Yes, my husband is VERY supportive, but I just didn't want him to walk through that door and find me in the emotional mess that I was in. I tend to always make life harder for him with each attempt I've made, although it isn't my intentions. I guess my moodiness gets in the way and I don't want that to happen again.
This is day 4, regardless of what my mileage shows. I need to fix that if I can. It will be my 4th complete smoke free day at around midnight tonight, but I guess it's going to show 3 days until then. Forgive my cloudy mind here. I'm rambling and probably make NO sense whatsoever.

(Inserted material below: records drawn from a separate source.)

/-- Completion, DMA engine (R297, R298, R300, R303, R304, R306, R308, R311). -/
def Obligations.DmaCommandsComplete : Prop :=
  (∀ s c value, dmaOpen s = true → c < 4 → bitN value 8 = false → exec (.dctrlWrite c value) s =
    .next (setDma c { dmaChan s c with enable := bitN value 0, prio := value / 16 % 4 } s)) ∧
  (∀ s c, dmaOpen s = true → c < 4 → exec (.dmaChannelAbort c) s = .next (dmaAbort c s).1) ∧
  (∀ s c word value, dmaOpen s = true → c < 4 → 1 ≤ word → word ≤ 11 →
    dOwn (((dmaChan s c).ring[(dmaChan s c).dsel]?).getD []) = false → exec (.descriptorStagingWrite c word value) s =
    .next (setDma c { dmaChan s c with
      staging := (dmaChan s c).staging.set (word - 1) (value % 2 ^ 32) } s)) ∧
  (∀ s c value, dmaOpen s = true → c < 4 → dOwn (((dmaChan s c).ring[(dmaChan s c).dsel]?).getD []) = false →
    (dmaChan s c).run = none → exec (.descriptorCommit c value) s = .next (setDma c { dmaChan s c with
      ring := (dmaChan s c).ring.set (dmaChan s c).dsel
        (dCommitted (((dmaChan s c).ring[(dmaChan s c).dsel]?).getD []) value (dmaChan s c).staging) } s)) ∧
  (∀ s c value, dmaOpen s = true → c < 4 → exec (.dstatClear c value) s = .next (setDma c { dmaChan s c with
    writeOwned := (dmaChan s c).writeOwned && !bitN value 10, error := (dmaChan s c).error && !bitN value 9,
    doneEvt := (dmaChan s c).doneEvt && !bitN value 8 } s)) ∧
  (∀ s c ws, s.dom.d3 = true → 4 ≤ c → c < s.dma.chans.length → c < 8 → (dmaChan s c).run = none → dOwn ws = true →
    dFieldsOk ws = true → dRegionsOk false ws = true → ∃ t, exec (.dmaDescriptorStart c ws) s = .next t ∧
    (dmaChan t c).run = some ⟨(dmaChan s c).head, ws, 0, 0, []⟩) ∧
  (∀ s u c r, u = stallOver s → dmaGrant u = some c → (dmaChan u c).run = some r → c < s.dma.chans.length → ∃ t r',
    exec (.dmaBurst false) s = .next t ∧ (dmaChan t c).run = some r' ∧ r'.words = r.words ∧ r'.index = r.index ∧
    r.moved ≤ r'.moved ∧ (dmaChan t c).age = 0) ∧
  (∀ s c r faulty, (dmaChan s c).run = some r → c < 8 → r.moved = dTotal r.words → c < s.dma.chans.length → ∃ t,
    exec (.dmaWriteBack c faulty) s = .next t ∧ (dmaChan t c).run = none ∧ (dmaChan t c).head = (r.index + 1) % 16) ∧
  (∀ s r, Taken 0x1100 r s → exec (.dmaStatus r) s = .next (reply r 0x1100 stOk (s.dma.chans.flatMap fun d =>
    le 4 (dstat d) ++ le 1 (countWhere dOwn d.ring) ++ le 1 d.prio ++ le 1 (min 255 d.age) ++ zeros 1) s)) ∧
  (∀ s r c, Taken 0x1101 r s → c < 4 → semOwner s (1 + c) = none → exec (.dmaAbort r c) s =
    .next (reply r 0x1101 stOk (le 1 (dmaAbort c s).2 ++ zeros 3) (dmaAbort c s).1))

/-- Completion, vehicle interface (R314, R317, R319, R320, R323, R325, R327): pilot, proximity, SLAC and session events. The
instant clk.now is the model's own (log entry 3). -/
def Obligations.VehicleEventsComplete : Prop :=
  (∀ s hi lo, s.dom.d1 = true → ∃ t, exec (.cpStateChange hi lo) s = .next t ∧
    t.shu.cpState = (classifyCp s.shu.cpDrive s.shu.cpState hi lo).1 ∧
    t.shu.diodeMissing = (classifyCp s.shu.cpDrive s.shu.cpState hi lo).2) ∧
  (∀ s ohm, serving s = true → inHoldup s = false → isStandby s = false → param s 0x0502 ≠ 0 → ∃ t,
    exec (.ppStateChange ohm) s = .next t ∧ t.veh.ppState = (classifyPp (param s 0x0502) ohm).1 ∧
    t.veh.ppRating = (classifyPp (param s 0x0502) ohm).2 ∧ t.veh.ppOhm = (if 4500 < ohm then 0xFFFF else ohm)) ∧
  (∀ s m, modemOn s = true → (s.veh.fallback = true → s.shu.cpState = 2) → exec (.slacMessage m) s =
    .next (slacStep m s)) ∧
  (∀ s a, modemOn s = true → (s.veh.fallback = true → s.shu.cpState = 2) → s.veh.atten = some a → a ≤ param s 0x0509 → ∃ t, exec (.slacMessage .matchReq) s = .next t ∧
    t.veh.slacMatched = true ∧ t.veh.fallback = false) ∧
  (∀ s at0, s.veh.slacStart = some at0 → modemOn s = true → s.veh.slacMatched = false → ∃ t, exec .slacTimeout s = .next t ∧
    t.veh.fallback = true ∧ t.clk.now = max s.clk.now (at0 + Tick.s 40)) ∧
  (∀ s m, modemOn s = true → s.veh.slacMatched = true → exec (.v2gMessage m) s = .next (v2gStep m s)) ∧
  (∀ s q, s.veh.req = some q → serving s = true → s.veh.kept = [] → ∃ t, exec .authTimeout s = .next t ∧ t.veh.req = none ∧
    t.veh.authFailed = true ∧ t.clk.now = max s.clk.now q.deadline) ∧
  (∀ s at0, s.veh.overSince = some at0 → serving s = true → s.veh.lastFall = none → s.veh.transfer = true →
    sessionOpen s = true → ∃ t, exec .overdraw s = .next t ∧ t.veh.overSince = none ∧
    t.shu.requests = s.shu.requests ++ [.openOrderly 0]) ∧
  (∀ s cause e, s.veh.endCause = some cause → closingEpoch s = some e → serving s = true → sessionOpen s = true →
    lDone e s = true → closeStands s e = false → exec .sessionClose s = .next (endOfSession cause e s))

When I start feeling antsy and anxious, I start pacing and fretting over things. That's usually when I would grab a cigarette, so now I just pace a little more and a little longer. I find it hard to sit still. I feel as if I have fought through something that has left my mind and body exhausted, but for now, it's resting, and I'm uneasy because I don't want it (the beast) to wake up. I just don't want to have to fight it again right now. The fight I had with it yesterday was tough and I was dangerously close to being on the losing end. I guess it's like a boxing match and that was round one. I got knocked down pretty hard,and it seemed to come out of nowhere, but I was able to pick myself back up with your incouragement. Thank You. I sure hope this fight gets easier soon so I can finally claim victory over this hard fought out battle.
Kiwi, sorry about your laptop. I'd miss mine too if something ever happened to it.
Thank you Lady for your help. But "Let's do it again"? Awww Maaannn! Do I have to????